The proposed approaches provide maximum flexibility and are applicable to both point clouds and meshes, regardless of the algorithms used to produce them. In the following paragraphs they will be duly elaborated and tested with reference to a vase of ceramic material, surveyed by both photogrammetric technique and structured light scanner. The two scenarios outlined before will be treated appropriately, highlighting the possible critical issues, and differentiating the procedures according to the specifics of the case.

2 Background

2.1 Comparing homologous models

It often happens that, in processes of digitizing an object, it is detected and returned (totally or partially) using multiple techniques. There can be many reasons for this redundancy of information, ranging from data integration (at any level) to the production of multi-resolution outputs [6].

Regardless of the purpose, it is possible to exploit this content to quantify the accuracy of geometric attributes. Among the homologous models, there will be one that is more reliable both in terms of how the data is acquired and how it is processed, depending on the employed technique. This description can be used as a reference, calculating the distances of the other models from it and studying the discrepancy distributions with appropriate statistical tools.

However, the intuitiveness of the process hides a complexity that depends largely on the way the different products are obtained, which is why we do not have a one-size-fits-all solution in the literature to perform a comparison. For clarity, it is appropriate to report the questions that underlie many disagreements on the procedure to be followed:

  • How should we choose the reference entity? (i)

  • How should models be registered? (ii)

  • What characteristics should digital descriptions possess? (iii)

  • What is the most appropriate algorithm for quantifying distances? (iv)

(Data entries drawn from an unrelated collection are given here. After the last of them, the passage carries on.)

-- ==== Sys2Proof/Machine/Power.lean ====
section
/-! DEFINITION. Supply, module reset, brown-out holds, clocks and Braid links (R18, R21, R23, R451, R467, R483 to R486,
R519, R534 to R536), and the state of a USB link (R65, R88). -/

namespace Sys2Proof.Machine

/-! ### Power and module reset -/

/-- What a module reset leaves (R26, R466, R492, R519): the flash, the lands, the always-powered domain with the logs,
whether the PLL is locked, and the die's temperature. [DESIGN CHOICE: assumption 23; DEDUCED: assumption 24] -/
def State.cold (s : State) : State :=
  { State.reset with
    pending := s.pending
    wall := s.wall
    draws := s.draws
    flash := s.flash
    pwr := { s.pwr with holdSince := none, holdLowest := 0, exitTimer := none, vinMv := 0, iinMa := 0, inputMw := 0 }
    clk := { State.reset.clk with relocking := s.clk.relocking }
    drg := { State.reset.drg with sensors := s.drg.sensors }
    flt := { log := s.flt.log }
    trust := { chg := s.trust.chg } }

/-- A module reset begins with a cause; of two causes in one CLK_S cycle the lower code is recorded (R519). [DEDUCED:
assumption 22] -/
def State.beginReset (s : State) (cause : Nat) : State :=
  if !s.pwr.powered then s
  else if s.pwr.inReset then
    (if s.pwr.fresh && decide (cause < s.pwr.nextCause.getD 0) then
      { s with pwr := { s.pwr with nextCause := some cause } } else s)
  else
    let t := s.cold
    { t with pwr := { t.pwr with inReset := true, nextCause := some cause, fresh := true } }

/-- The module loses power, and with it everything volatile (R519, R534). -/
def State.powerOff (s : State) : State :=
  let t := s.cold
  { t with
    pwr := { t.pwr with powered := false, inReset := true, nextCause := none, fresh := false, thermalHold := false
                        railHold := false, cause := 0 }
    flt := {}
    trust := {} }

/-- Power returns: a power-on reset (R534, R535). The rails, the crystal, the PLL and the dividers start in sequence. -/
def State.powerOn (s : State) : State :=
  if s.pwr.powered || s.pwr.fuseOpen || s.pwr.overvolt then s
  else { s with pwr := { s.pwr with powered := true, inReset := true, nextCause := some 0, fresh := false }
                clk := { s.clk with relocking := false } }

/-- POWER_UP (R535). -/
def execPowerUp (s : State) : Out := withUnit true s.powerOn

/-- The straps and the reset cause as module reset ends (R451, R518): device time, the logs and all else start anew. -/
def State.resetEnds (s : State) : State :=
  let t := s.cold
  let cap := 60 + 20 * (s.pwr.pwrCapPins % 4)
  { t with
    pwr := { t.pwr with inReset := false, nextCause := none, fresh := false, cause := s.pwr.nextCause.getD 0
                        strapCapW := cap, recoveryStrap := s.pwr.recoveryN }
    drg := { t.drg with capW := cap, target := cap * 1000 }
    flt := {}
    trust := {} }

/-- What holds the die in module reset: RESET_N and the 1 ms after it (R536), a temperature of 95 °C or more (R466), a
rail and the 100 ms after its return (R485), and a PLL without lock (R23). -/
def State.resetHeld (s : State) : Bool :=
  s.pwr.resetNLow || decide (s.wall < s.pwr.resetNHigh + 1000000) || s.pwr.thermalHold || s.pwr.railHold ||
    decide (s.wall < s.pwr.railBack + 100000000) || s.clk.relocking

/-- MODULE_RESET_END (R23, R466, R485, R535, R536): then boot begins. -/
def State.moduleResetEnd (s : State) : State :=
  if s.pwr.powered && s.pwr.inReset && !s.resetHeld then s.resetEnds.boot else s
def execModuleResetEnd (s : State) : Out := withUnit true s.moduleResetEnd

/-- RESET_N_ASSERT (R536): a low level of 1 µs or more. -/
def State.resetNAssert (s : State) : State :=
  let t := s.beginReset 1
  { t with pwr := { t.pwr with resetNLow := true } }
def execResetNAssert (s : State) : Out := withUnit true s.resetNAssert

/-- RESET_N_RELEASE (R536): MODULE_RESET_END follows 1 ms later. -/
def State.resetNRelease (s : State) : State :=
  if s.pwr.resetNLow then { s with pwr := { s.pwr with resetNLow := false, resetNHigh := s.wall + 1 } } else s
def execResetNRelease (s : State) : Out := withUnit true s.resetNRelease

/-- FUSE_TRIP (R534). -/
def State.fuseTrip (s : State) : State :=
  if !s.pwr.powered then s
  else
    let t := s.powerOff
    { t with pwr := { t.pwr with fuseOpen := true, fuseAt := s.wall } }
def execFuseTrip (s : State) : Out := withUnit true s.fuseTrip

/-- FUSE_RETRY (R534): 1 s after its trip or its last retry, the fuse closes again, unless the fault persists. -/
def State.fuseRetry (s : State) (persists : Bool) : State :=
  if !s.pwr.fuseOpen || decide (s.wall < s.pwr.fuseAt + 1000000000) then s
  else if persists then { s with pwr := { s.pwr with fuseAt := s.wall } }
  else ({ s with pwr := { s.pwr with fuseOpen := false } } : State).powerOn
def execFuseRetry (persists : Bool) (s : State) : Out := withUnit true (s.fuseRetry persists)

/-- VIN_OVERVOLTAGE (R534). -/
def State.overvoltage (s : State) : State :=
  let t := if s.pwr.powered then s.powerOff else s
  { t with pwr := { t.pwr with overvolt := true } }
def execVinOvervoltage (s : State) : Out := withUnit true s.overvoltage

/-- VIN_OVERVOLTAGE_CLEAR (R534). -/
def State.overvoltageClear (s : State) : State :=
  if s.pwr.overvolt then ({ s with pwr := { s.pwr with overvolt := false } } : State).powerOn else s
def execVinOvervoltageClear (s : State) : Out := withUnit true s.overvoltageClear

/-- SUPPLY_RESET (R519, R536): the fall below 9.6 V removes the always-powered domain's supply too. -/
def execSupplyReset (s : State) : Out := withUnit true (if s.pwr.powered then s.powerOff else s)

/-! ### Rails (R485) -/

/-- SUPPLY_FAULT: a rail outside ±5 % of its nominal voltage; the entry, and reset until the rail has been back. -/
def State.supplyFault (s : State) (rail nominal measured : Nat) : State :=
  let within := decide (nominal * 95 ≤ measured * 100) && decide (measured * 100 ≤ nominal * 105)
  if !s.pwr.powered || within then s
  else
    let t := (s.logFault (originStop 20) 0x22 rail nominal measured).beginReset 3
    { t with pwr := { t.pwr with railHold := true } }
def execSupplyFault (rail nominal measured : Nat) (s : State) : Out :=
  withUnit (decide (rail < 3)) (s.supplyFault rail nominal measured)

/-- RAIL_RETURN: MODULE_RESET_END follows 100 ms later. -/
def State.railReturn (s : State) : State :=
  if s.pwr.railHold then { s with pwr := { s.pwr with railHold := false, railBack := s.wall + 1 } } else s
def execRailReturn (s : State) : Out := withUnit true s.railReturn

/-! ### Brown-out holds (R467) -/

/-- BROWNOUT_ENTER: the input is below 10.4 V; the hold begins, or its exit timer is cancelled. -/
def State.brownout (s : State) (mv : Nat) : State :=
  if 10400 ≤ mv then s
  else
  match s.pwr.holdSince with
  | some _ => { s with pwr := { s.pwr with holdLowest := min s.pwr.holdLowest mv, exitTimer := none, vinMv := mv } }
  | none =>
    let s1 : State := { s with pwr := { s.pwr with holdSince := some s.time, holdLowest := mv, exitTimer := none, vinMv := mv } }
    ((s1.askDividers).bump 0x270034 1).eventUp 0x1007 0x27 mv
def execBrownoutEnter (mv : Nat) (s : State) : Out := withUnit true (if s.live then s.brownout mv else s)

/-- SUPPLY_RECOVER: the exit timer starts. -/
def State.recoverSupply (s : State) : State :=
  if s.pwr.holdSince.isSome && s.pwr.exitTimer.isNone then { s with pwr := { s.pwr with exitTimer := some s.time } }
  else s
def execSupplyRecover (s : State) : Out := withUnit true (if s.live then s.recoverSupply else s)

/-- HOLD_END: the exit timer has reached 10 ms. -/
def State.holdEnd (s : State) : State :=
  match s.pwr.holdSince, s.pwr.exitTimer with
  | some since, some t =>
    if s.time < t + 10000000 then s
    else
    let s1 := s.logFault (originStop 19) 0x25 0 0 s.pwr.holdLowest
    let s2 : State := { s1 with pwr := { s1.pwr with holdSince := none, holdLowest := 0, exitTimer := none } }
    s2.askDividers.eventOwner 0x1008 0x27 ((s.time - since) / 1000)
  | _, _ => s
def execHoldEnd (s : State) : Out := withUnit true (if s.live then s.holdEnd else s)

/-! ### USB links (R65, R88, R403) -/

/-- A host's link takes a rate; the fit of its Cords' queued exports is checked again (R403). -/
def State.setRate (s : State) (d rate : Nat) (flip : Bool) : State :=
  let h := s.host d
  let s1 := s.setHost d { h with rate := rate, flip := flip }
  if h.rate = rate then s1
  else
    (match s1.lay with
     | some l => (l.cords.filter fun (c : CordCfg) => c.ownerHost == d).foldl (fun t (c : CordCfg) =>
         t.recheckFit c.cord fun j => t.copiesToRing c j) s1
     | none => s1)

/-- A link goes down (R88): responses and requests not begun are dropped, the loss is counted and logged. [DESIGN
CHOICE: assumption 69] -/
def State.linkDown (s : State) (d : Nat) : State :=
  let h := s.host d
  if h.rate = 0 then s
  else
    let s1 := s.setHost d { h with
      responses := [], fence := none, behind := [], downs := min (h.downs + 1) 0xFFFF, downSince := s.time
      active := h.active.map fun (x : Active) => { x with lost := true } }
    (s1.logFault (originStop 16) 0x31 d h.rate 0).setRate d 0 h.flip

/-! ### Clocks (R19 to R21, R486) -/

/-- The nominal frequency of a clock in kHz; CLK_A of a physical Hearth and a D-PHY clock follow their dividers.
[DEDUCED: assumption 200] -/
def State.clockKhz (s : State) (k : Nat) : Nat :=
  if k = 0 then 8000000 else if k = 1 then 4000000 else if k = 2 then 1000000 else if k = 3 then 500000
  else if k = 4 then 250000
  else if k < 7 then 2000000 / 2 ^ ((s.panel (k - 5)).mode.toNat / 4 % 4)
  else if k = 7 then 100000
  else 8000000 / (s.phy (k - 0x100)).div

/-- A count outside ±1 %. -/
def clockOut (expected measured : Nat) : Bool :=
  decide (measured * 100 < expected * 99) || decide (expected * 101 < measured * 100)

/-- A panel port's lanes go to LP-11, and its next push is full-frame (R486). -/
def State.panelLp11 (s : State) (p : Nat) : State :=
  let v := s.panel p
  if v.state = 0 then s
  else s.setPanel p { v with pushing := false, pushContent := 0, pushWarp := 0, holds := [], full := true }

/-- A fault of a clock other than one Hearth's CLK_A: jobs, links and lanes stop, and the PLL relocks. -/
def State.rootFault (s : State) : State :=
  let s1 := (s.jobs.filter Job.resident).foldl (fun t j => t.endJob j.sub stTorn) s
  let s2 := ([0, 1, 2, 3] : List Nat).foldl State.linkDown s1
  let s3 := ([0, 1] : List Nat).foldl State.panelLp11 s2
  { s3 with clk := { s3.clk with relocking := true, lostLock := s.time } }

/-- A faulty clock (R486): the entry, the event, the response, and CLOCK_RECUR for a second one within 24 h. -/
def State.clockFault (s : State) (k measured : Nat) : State :=
  let recur := s.clk.faultTimes.any fun t => decide (s.time ≤ t + dayNs)
  let origin := if k < 0x100 then originStop 20 else originHearth (k - 0x100)
  let s1 := (s.logFault origin 0x21 k (s.clockKhz k) measured).eventOwner 0x1107 0x28 k
  let s2 : State := { s1 with clk := { s1.clk with faultTimes := s.time :: s.clk.faultTimes } }
  let s3 := if recur then s2.setService 3 else s2
  if k < 0x100 then s3.rootFault
  else
    let h := (s3.logicalOf (k - 0x100)).getD (k - 0x100)
    ((s3.tearHearth h).suspect h 6).startRecovery h

/-- A monitor window of clock `k` ends (R486): two consecutive ones out of tolerance make the clock faulty. -/
def State.clockWindow (s : State) (k measured : Nat) : State :=
  let put (l : List (Nat × Nat)) : State := { s with clk := { s.clk with suspect := l } }
  let rest := s.clk.suspect.filter fun x => x.1 != k
  if s.clk.relocking then s
  else if !clockOut (s.clockKhz k) measured then put rest
  else if s.clk.suspect.any fun x => x.1 == k && x.2 + 10000 == s.time then (put rest).clockFault k measured
  else put ((k, s.time) :: rest)

/-- CLOCK_MONITOR_WINDOW (R486): the windows are 10 µs long. -/
def execClockMonitorWindow (clock measuredKHz : Nat) (s : State) : Out :=
  withUnit (clockOk clock)
    (if s.live then s.each (0x100000 + clock) 10000 fun t => t.clockWindow clock measuredKHz else s)

/-- PLL_RELOCK (R486): the PLL locks, in module reset too (R23). -/
def execPllRelock (s : State) : Out :=
  withUnit true (if s.pwr.powered then { s with clk := { s.clk with relocking := false } } else s)

/-- RELOCK_TIMEOUT (R486): the relock has taken more than 10 ms. -/
def State.relockTimeout (s : State) : State :=
  if s.live && s.clk.relocking && decide (s.clk.lostLock + 10000000 < s.time) then s.beginReset 4 else s
def execRelockTimeout (s : State) : Out := withUnit true s.relockTimeout

/-- The root cycles at which a divider may change (R21). -/
def dividerPeriod : Nat := 240

/-- The requested divider of a physical Hearth comes into force. -/
def State.takeDivReq (s : State) (p : Nat) : State :=
  let v := s.phy p
  match v.divReq with
  | some d => s.setPhy p { v with div := d, divReq := none }
  | none => s

/-- DIVIDER_CHANGE (R21): at a root cycle that is a multiple of 240, the requested divider of logical Hearth `h` comes
into force. The tick that reaches such a cycle does the same for every Hearth. -/
def State.changeDivider (s : State) (h : Nat) : State :=
  if s.clk.root % dividerPeriod = 0 then s.takeDivReq (s.physOf h) else s
def execDividerChange (h : Nat) (s : State) : Out := withUnit (hearthOk h) (if s.live then s.changeDivider h else s)

end Sys2Proof.Machine
end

Starting with the first question (i), the most reliable model should be used as a reference, but its determination is not unambiguous and depends on many factors. The foremost is the resolution, i.e. the level of recognition of the smallest variation in magnitude on the surface of the digitized object. This is followed by the accuracy of the campaign, related to acquisition and processing techniques. For example, the proposed applications include a comparison between a model obtained from a single scan with a structured light instrument and a resolution of 0.2 mm, used as a reference, and a photogrammetric one with a Ground Sample Distance (GSD) of 0.4 mm/pixel. In general, active optical sensors are more reliable from a purely geometric perspective. This depends not only on the inherent features of the instrumentation but also on the fact that the operator, in both the detection and handling phases of the raw data, has to control a very limited number of factors, internal and environmental, compared with a process involving passive sensors. Furthermore, photogrammetric acquisition is clearly separated from the data management step, the variables of which can greatly affect the final product according to subjective choices by technicians. A model generated with manufacturer-declared specifications with almost no influence by personal preferences would therefore provide a reliable basis for comparison.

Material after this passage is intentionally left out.